Pensions
Written by Alison Thomas
Key developments in 2025
As predicted in last year's review, the Pensions Scheme Bill (the Bill) signalled some major changes coming for the sector. The Bill had its first reading in Parliament in June 2025 and a list of over 200 government amendments was published on 1 September 2025. Among the amendments was a framework for a legislative override for the ruling in Virgin Media v NTL Pensions Trustees II Ltd [2024] EWCA Civ 843 (Virgin Media) which sent shockwaves through the industry in 2024.

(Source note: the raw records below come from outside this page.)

-- ==== Sys2Proof/Machine/Schedule.lean ====
section
/-! DEFINITION. Whose turn it is: the next input, or the block when there is none (`00_scope.md` R13, `20_memory.md` R75, log 6),
and what stops a launch before any step (`41_vlc.md` R121, `00_scope.md` R8). -/

namespace Sys2Proof.Machine

/-- What stops every step of a launch: a parameter out of R8's range (log 12), a table that fails R121 ("a model must refuse
(take no step from a launch with) a table T that fails"; the fault is `60_exceptions.md` R196's). -/
def launchStop (s : State) : Option (Host.Outcome State Fault Refusal) :=
  if !s.params.inRange then some (.refused .parameterOutOfRange)
  else if !(s.tzTable.wfTz && s.rbTable.wf) then some (.fault .illFormedTable)
  else none

/-- `WAIT` (`30_encoding.md` R87): while BUSY = 1 the host's polls change nothing, so the block moves and the host goes on
waiting (log 7); then the host's read of STATUS ends the loop. DESIGN CHOICE (log 7): that read is not put on the bus. R87 names STATUS and
no address, so WAIT succeeds also where the platform lays another window over STATUS's address, a place at which the read of
`RD STATUS`, an access at a bus address, is refused (log 10). -/
def waitStep (rest : List Input) (s : State) : Host.Outcome State Fault Refusal :=
  if s.status.busy then blockStep s else .next { s with inputs := rest, lastRead := some s.status.word }

/-- One step of the system: the next input, or the block's completion step when no input is left. -/
def schedule (s : State) : Host.Outcome State Fault Refusal :=
  match s.inputs with
  | [] => blockStep s
  | .read bytes addr :: rest => hostRead bytes addr { s with inputs := rest }
  | .write bytes addr v :: rest => hostWrite bytes addr v { s with inputs := rest }
  | .wait :: rest => waitStep rest s
  | .complete :: rest => blockStep { s with inputs := rest }
  | .reset :: rest => .next (State.applyReset { s with inputs := rest })

/-- The state in which the command word `w` has just been issued (`10_state.md` R36) and the block moves next. -/
def State.withIssued (s : State) (w : Word) : State := { s.issue w with inputs := [] }

end Sys2Proof.Machine
end

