/-- No host read has a side effect (`10_state.md` R23, `20_memory.md` R72), and a read of a memory gives its byte, busy or not
(`70_reset_and_hazards.md` R219). -/
def Obligations.HostReadsChangeNothing : Prop :=
  ∀ (s : State) (bytes addr : Nat) (rest : List Input), s.launchOk → s.inputs = .read bytes addr :: rest →
    (∀ t, step s = .next t → ∃ v, t = { s with inputs := rest, lastRead := some v }) ∧
    (∀ off v, busTarget s.params addr = some (.csr off) → s.csrRead bytes off = .ok v →
      step s = .next { s with inputs := rest, lastRead := some v }) ∧
    (∀ i, busTarget s.params addr = some (.bsmem i) → bytes = 1 →
      step s = .next { s with inputs := rest, lastRead := some ((s.bsByte i).setWidth 32) }) ∧
    (∀ i, busTarget s.params addr = some (.pixmem i) → bytes = 1 →
      step s = .next { s with inputs := rest, lastRead := some ((s.pixSample i).setWidth 32) })

/-- Host writes to the memories: a fault while BUSY = 1 (`20_memory.md` R76, `60_exceptions.md` R196), and while idle one byte
and no other (R72), with every register, table and field of the state but that memory and the consumed input as before. -/
def Obligations.HostMemoryWriteIsOneByteOrRace : Prop :=
  ∀ (s : State) (addr i : Nat) (v : Word) (rest : List Input), s.launchOk → s.inputs = .write 1 addr v :: rest →
    (busTarget s.params addr = some (.bsmem i) ∨ busTarget s.params addr = some (.pixmem i)) →
    (s.status.busy = true → step s = .fault .hostRace) ∧
    (s.status.busy = false → ∃ t, step s = .next t ∧ t = { s with inputs := rest, bsmem := t.bsmem, pixmem := t.pixmem } ∧
      (busTarget s.params addr = some (.bsmem i) → (t.bsByte i).toNat = v.toNat % 256 ∧ (∀ a, a ≠ i → t.bsByte a = s.bsByte a) ∧
        ∀ a, t.pixSample a = s.pixSample a) ∧
      (busTarget s.params addr = some (.pixmem i) → (t.pixSample i).toNat = v.toNat % 256 ∧
        (∀ a, a ≠ i → t.pixSample a = s.pixSample a) ∧ ∀ a, t.bsByte a = s.bsByte a))

/-- `SEEK p` sets the cursor to bit offset p (`30_encoding.md` R88), in two host writes (`70_reset_and_hazards.md` R218). -/
def Obligations.SeekSetsTheCursor : Prop :=
  ∀ (s : State) (q : Nat) (rest : List Input), s.launchOk → csrAlone s.params 0x1C → csrAlone s.params 0x20 →
    s.status.busy = false → q < 2 ^ 35 → s.inputs = (Pseudo.seek q).accesses s.params ++ rest →
    ∃ t u, step s = .next t ∧ step t = .next u ∧ u.cursor = q ∧ u.inputs = rest ∧ t.brBitPos = s.brBitPos ∧
      t.brBytePos.toNat = q / 8

/-- `WAIT` on an idle block (`30_encoding.md` R87): the host's read of STATUS sees BUSY = 0 and ends it, and nothing else changes. That
a wait is one input, and that it reads STATUS wherever the bus windows lie, also where another window covers its address, is the
model's choice (log 7); on a busy block it is a clause of StepRunsThePendingCommand. -/
def Obligations.WaitEndsWhenIdle : Prop :=
  ∀ (s : State) (rest : List Input), s.launchOk → s.status.busy = false → s.inputs = .wait :: rest →
    ∃ w, s.csrRead 4 0x04 = .ok w ∧ w.getLsbD 0 = false ∧ step s = .next { s with inputs := rest, lastRead := some w }

/-! # Reset, invariants and whole-machine rules -/

/-- `70_reset_and_hazards.md` R211, for every choice of the parameters and tables; `State.reset` is one of them. -/
def Obligations.EveryCsrReadsZeroAfterReset : Prop :=
  (∀ (p : Params) (tz rb : VlcTable) (epoch : Nat),
    (∀ off, off % 4 = 0 → off < 0x100 → (State.afterReset p tz rb epoch).csrRead 4 off = .ok 0) ∧
    (State.afterReset p tz rb epoch).pending = none ∧
    ∀ w, (State.afterReset p tz rb epoch).csrWrite 4 0 w = .ok { State.afterReset p tz rb epoch with
      cmd := w, pending := some w, status := { busy := true, done := false, err := false, busyErr := false, errCode := 0 } }) ∧
  ∃ p tz rb epoch, State.reset = State.afterReset p tz rb epoch

/-- `70_reset_and_hazards.md` R212. That the model's own fields (inputs, lastRead, epoch) go on is its choice (log 15). -/
def Obligations.ResetAbandonsTheCommand : Prop :=
  ∀ (s : State) (rest : List Input), s.launchOk → s.inputs = .reset :: rest →
    step s = .next { State.afterReset s.params s.tzTable s.rbTable (s.epoch + 1) with inputs := rest, lastRead := s.lastRead }

/-- The invariant holds at reset, whatever the launch. -/
def Obligations.ResetMeetsTheInvariant : Prop :=
  State.reset.Inv ∧ ∀ (p : Params) (tz rb : VlcTable) (epoch : Nat), (State.afterReset p tz rb epoch).Inv

/-- Every step keeps the invariant: the handshake of PENDING, CMD, BUSY and DONE (`10_state.md` R25, R35), the assigned error codes
(R25), BS_LEN within BS_SIZE (R28), both memories canonical and inside their sizes (`20_memory.md` R60, R65). -/
def Obligations.StepKeepsTheInvariant : Prop :=
  ∀ s t : State, s.Inv → step s = .next t → t.Inv

/-- `10_state.md` R41, and the parameters with the tables (R20). -/
def Obligations.NoStepChangesTheTables : Prop :=
  ∀ s t : State, step s = .next t → t.tzTable = s.tzTable ∧ t.rbTable = s.rbTable ∧ t.params = s.params

/-- ERR and BUSYERR are sticky (`10_state.md` R25): only a write of STATUS with their bit, or reset, clears them. -/
def Obligations.StickyBitsClearOnlyByHost : Prop :=
  ∀ s t : State, step s = .next t →
    (s.status.err = true → t.status.err = false → (∃ rest, s.inputs = .reset :: rest) ∨
      ∃ addr v rest, s.inputs = .write 4 addr v :: rest ∧ busTarget s.params addr = some (.csr 0x04) ∧ v.getLsbD 2 = true) ∧
    (s.status.busyErr = true → t.status.busyErr = false → (∃ rest, s.inputs = .reset :: rest) ∨
      ∃ addr v rest, s.inputs = .write 4 addr v :: rest ∧ busTarget s.params addr = some (.csr 0x04) ∧ v.getLsbD 3 = true)

/-- Until the command completes its outputs read as before (`10_state.md` R38, `70_reset_and_hazards.md` R217): a step that leaves the
block busy changes no result, no cursor, no ERRCODE, no configuration and no memory. -/
def Obligations.NothingIsWrittenBeforeCompletion : Prop :=
  ∀ s t : State, s.status.busy = true → step s = .next t → t.status.busy = true →
    t.result0 = s.result0 ∧ t.result1 = s.result1 ∧ t.result2 = s.result2 ∧ t.cursor = s.cursor ∧
    t.status.errCode = s.status.errCode ∧ t.status.done = s.status.done ∧ t.cmd = s.cmd ∧ t.pending = s.pending ∧
    t.bsLen = s.bsLen ∧ t.peekOff = s.peekOff ∧ t.ssdLimit = s.ssdLimit ∧ t.overlays = s.overlays ∧
    t.bsmem = s.bsmem ∧ t.pixmem = s.pixmem

/-- `60_exceptions.md` R183: a command that ends in an error writes nothing else, apart from the three commands it names, which write
RESULT0 to RESULT2 and no more. -/
def Obligations.FailedCommandWritesOnlyItsCode : Prop :=
  (∀ (i : Instr) (s t : State), exec i s = .next t → t.status.errCode ≠ 0 →
    t.status.err = true ∧
    (((∀ a b, i ≠ .encTz a b) ∧ (∀ a b, i ≠ .encRb a b) ∧ i ≠ .dec1) → t = s.ended t.status.errCode) ∧
    ∃ a b c, t = { s.ended t.status.errCode with result0 := a, result1 := b, result2 := c }) ∧
  ∀ (w : Word) (s : State), (∀ i, decode w ≠ .ok i) → runWord w s = .next (s.ended 8) ∧ (s.ended 8).status.err = true

/-- "Only HPEL writes PIXMEM; nothing the block does writes BSMEM" (`00_scope.md` R10). -/
def Obligations.OnlyHpelWritesSamples : Prop :=
  ∀ (i : Instr) (s t : State), exec i s = .next t →
    (∀ a, t.bsByte a = s.bsByte a) ∧
    ((∃ a, t.pixSample a ≠ s.pixSample a) → ∃ src dst dx dy, i = .hpel src dst dx dy)

/-- `41_vlc.md` R121: the check is the four conditions, and no step is taken from a launch that fails them. That the step answers the
fault IllFormedTable, where `60_exceptions.md` R196 leaves fault or no step to the model, and only once the parameters have been
found in range, is the model's choice (log 12). -/
def Obligations.IllFormedTableTakesNoStep : Prop :=
  (∀ t : VlcTable, (t.wf = true ↔ TableConditions t) ∧
    (t.wfTz = true ↔ TableConditions t ∧ t.entry 0 1 = { numBits := 1, codeWord := 1 })) ∧
  ∀ s : State,
    ¬(TableConditions s.tzTable ∧ s.tzTable.entry 0 1 = { numBits := 1, codeWord := 1 } ∧ TableConditions s.rbTable) →
    (∀ t, step s ≠ .next t) ∧ (s.params.inRange = true → step s = .fault .illFormedTable)

/-- `70_reset_and_hazards.md` R214, for every launch. R214 says BS_OOB of RDBITS and PKBITS with n >= 1; for n above 32 the order of the
checks (`60_exceptions.md` R182, with `40_bitreader.md` R103 and R104) gives BAD_PARAM, and that is stated here. A column without
codes, of which R214 says nothing, ends in VLC_NOMATCH (`41_vlc.md` R125). -/
def Obligations.CommandsFromReset : Prop :=
  ∀ (p : Params) (tz rb : VlcTable) (epoch : Nat) (s : State), s = State.afterReset p tz rb epoch →
    exec .rdbit s = .next (s.ended 1) ∧
    (∀ n, 1 ≤ n → n ≤ 32 → exec (.rdbits n) s = .next (s.ended 1) ∧ exec (.pkbits n) s = .next (s.ended 1)) ∧
    (∀ n, 32 < n → exec (.rdbits n) s = .next (s.ended 7) ∧ exec (.pkbits n) s = .next (s.ended 7)) ∧
    exec (.rdbits 0) s = .next (s.ended 0) ∧ exec (.pkbits 0) s = .next (s.ended 0) ∧
    (∀ a b, exec (.ssd a b) s = .next (s.ended 7) ∧ exec (.ssdb a b) s = .next (s.ended 7)) ∧
    (∀ a b dx dy, exec (.hpel a b dx dy) s = .next (s.ended 7)) ∧
    exec .nop s = .next (s.ended 0) ∧
    (∀ c, (∃ len, 1 ≤ len ∧ len ≤ 16 ∧ hasLength tz c len) → exec (.decTz c) s = .next (s.ended 1)) ∧
    (∀ c, (∃ len, 1 ≤ len ∧ len ≤ 16 ∧ hasLength rb c len) → exec (.decRb c) s = .next (s.ended 1)) ∧
    (∀ c, (∀ len, 1 ≤ len → len ≤ 16 → ¬hasLength tz c len) → exec (.decTz c) s = .next (s.ended 2)) ∧
    (∀ c, (∀ len, 1 ≤ len → len ≤ 16 → ¬hasLength rb c len) → exec (.decRb c) s = .next (s.ended 2)) ∧
    (∀ a b, EncodesAs s (tz.entry a b) (exec (.encTz a b) s) ∧ EncodesAs s (rb.entry a b) (exec (.encRb a b) s)) ∧
    exec .dec1 s = .next { s.ended 4 with result0 := p.dec1Sentinel, result1 := 0, result2 := 0 }

/-! # The bit reader -/

/-- `40_bitreader.md` R101. -/
def Obligations.NopOnlyCompletes : Prop :=
  decode 0x00000000 = .ok .nop ∧ (∀ s : State, exec .nop s = .next (s.ended 0)) ∧ ReservedBitsFail 0x00

/-- `40_bitreader.md` R102. -/
def Obligations.RdbitReadsTheBitAtTheCursor : Prop :=
  decode 0x00000001 = .ok .rdbit ∧ ReservedBitsFail 0x01 ∧
  ∀ s : State,
    (s.cursor + 1 ≤ streamEnd s → exec .rdbit s = .next (consumed s (s.bsBit s.cursor) 0 1) ∧
      (consumed s (s.bsBit s.cursor) 0 1).cursor = s.cursor + 1 ∧ s.bsBit s.cursor < 2) ∧
    (streamEnd s < s.cursor + 1 → exec .rdbit s = .next (s.ended 1))

/-- `40_bitreader.md` R103. -/
def Obligations.RdbitsReadsAndAdvances : Prop :=
  (∀ n < 64, decode (BitVec.ofNat 32 (n * 2 ^ 8 + 0x02)) = .ok (.rdbits n)) ∧ ReservedBitsFail 0x02 ∧
  ∀ (s : State) (n : Nat),
    (32 < n → exec (.rdbits n) s = .next (s.ended 7)) ∧
    (n ≤ 32 → streamEnd s < s.cursor + n → exec (.rdbits n) s = .next (s.ended 1)) ∧
    (n ≤ 32 → s.cursor + n ≤ streamEnd s →
      exec (.rdbits n) s = .next (consumed s (s.bsBits s.cursor n) 0 n) ∧
      (consumed s (s.bsBits s.cursor n) 0 n).result0.toNat = s.bsBits s.cursor n ∧
      (consumed s (s.bsBits s.cursor n) 0 n).cursor = s.cursor + n ∧
      (∀ k, n ≤ k → (consumed s (s.bsBits s.cursor n) 0 n).result0.getLsbD k = false))

/-- `40_bitreader.md` R104. -/
def Obligations.PkbitsReadsAtPeekOff : Prop :=
  (∀ n < 64, decode (BitVec.ofNat 32 (n * 2 ^ 8 + 0x03)) = .ok (.pkbits n)) ∧ ReservedBitsFail 0x03 ∧
  ∀ (s : State) (n : Nat),
    (32 < n → exec (.pkbits n) s = .next (s.ended 7)) ∧
    (n ≤ 32 → streamEnd s < s.peekOff.toNat + n → exec (.pkbits n) s = .next (s.ended 1)) ∧
    (n ≤ 32 → s.peekOff.toNat + n ≤ streamEnd s →
      ∃ t, exec (.pkbits n) s = .next t ∧
        t = { s.ended 0 with result0 := BitVec.ofNat 32 (s.bsBits s.peekOff.toNat n), result1 := 0, result2 := 0 } ∧
        t.result0.toNat = s.bsBits s.peekOff.toNat n)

Impacted schemes will need to meet certain criteria set out in the draft legislation to take advantage of the remedy provided in it (essentially, retroactive actuarial approval). While most of the criteria are likely to be relatively easy to meet, particular attention should be paid to carve-outs for schemes where trustees have already taken 'positive action' whereby they have treated the amendment as void or where the validity of any amendment has already been adjudicated or remains at issue in legal proceedings begun prior to 5 June 2025. There are still lingering questions about how these carve-outs are to be implemented in practice (such as the scope of the term 'legal proceedings'), and so we will have to wait and see if any further guidance is issued to assist insurance and pension professionals in assessing their risks relating s37 issues going forward. The Virgin Meida remedies are set to come into force 2 months after the Bill receives royal assent.
What to look out for in 2026
Looking ahead, the Bill is set to bring more changes in 2026 and beyond. The Bill sets out new frameworks for guided retirement, consolidation of small inactive pension pots, transferring DB surpluses back to employers, Value for Money (VFM) assessments, and expansion of the Pension Ombudsman's (TPO) powers. Of particular interest to trustees, administrators, and insurers alike will be the amendment making TPO a 'competent court' for the purposes of enforcing equitable recoupment decisions from TPO. This will allow trustees to directly enforce TPO decisions to recoup overpayments, when previously, trustees would have to incur the time and costs of obtaining a county court order in. The TPO power expansion is set to come into force 2 months after the Bill receives royal assent, while other changes are set to come into force gradually through 2030.
Cybersecurity is sure to be a hot topic for pensions next year, particularly with the final pensions dashboards integration deadlines looming. Earlier this year, the ICO levied a £14 million fine against Capita (a frequent third-party contractor for pension schemes) for data breaches which included breaches concerning pensions data. This makes it clear that pension professionals must take data security seriously and ensure the proper controls are in place. The pensions dashboard implementation is sure to magnify any pre-existing problems in schemes' data security processes and present fresh risks, as schemes must ensure their member data is accurate, accessible and yet secure to comply with the Pensions Dashboard Regulations. Deadlines for integration already passed for the biggest schemes and master trusts earlier this year, and the timetable for integration continues into June 2026.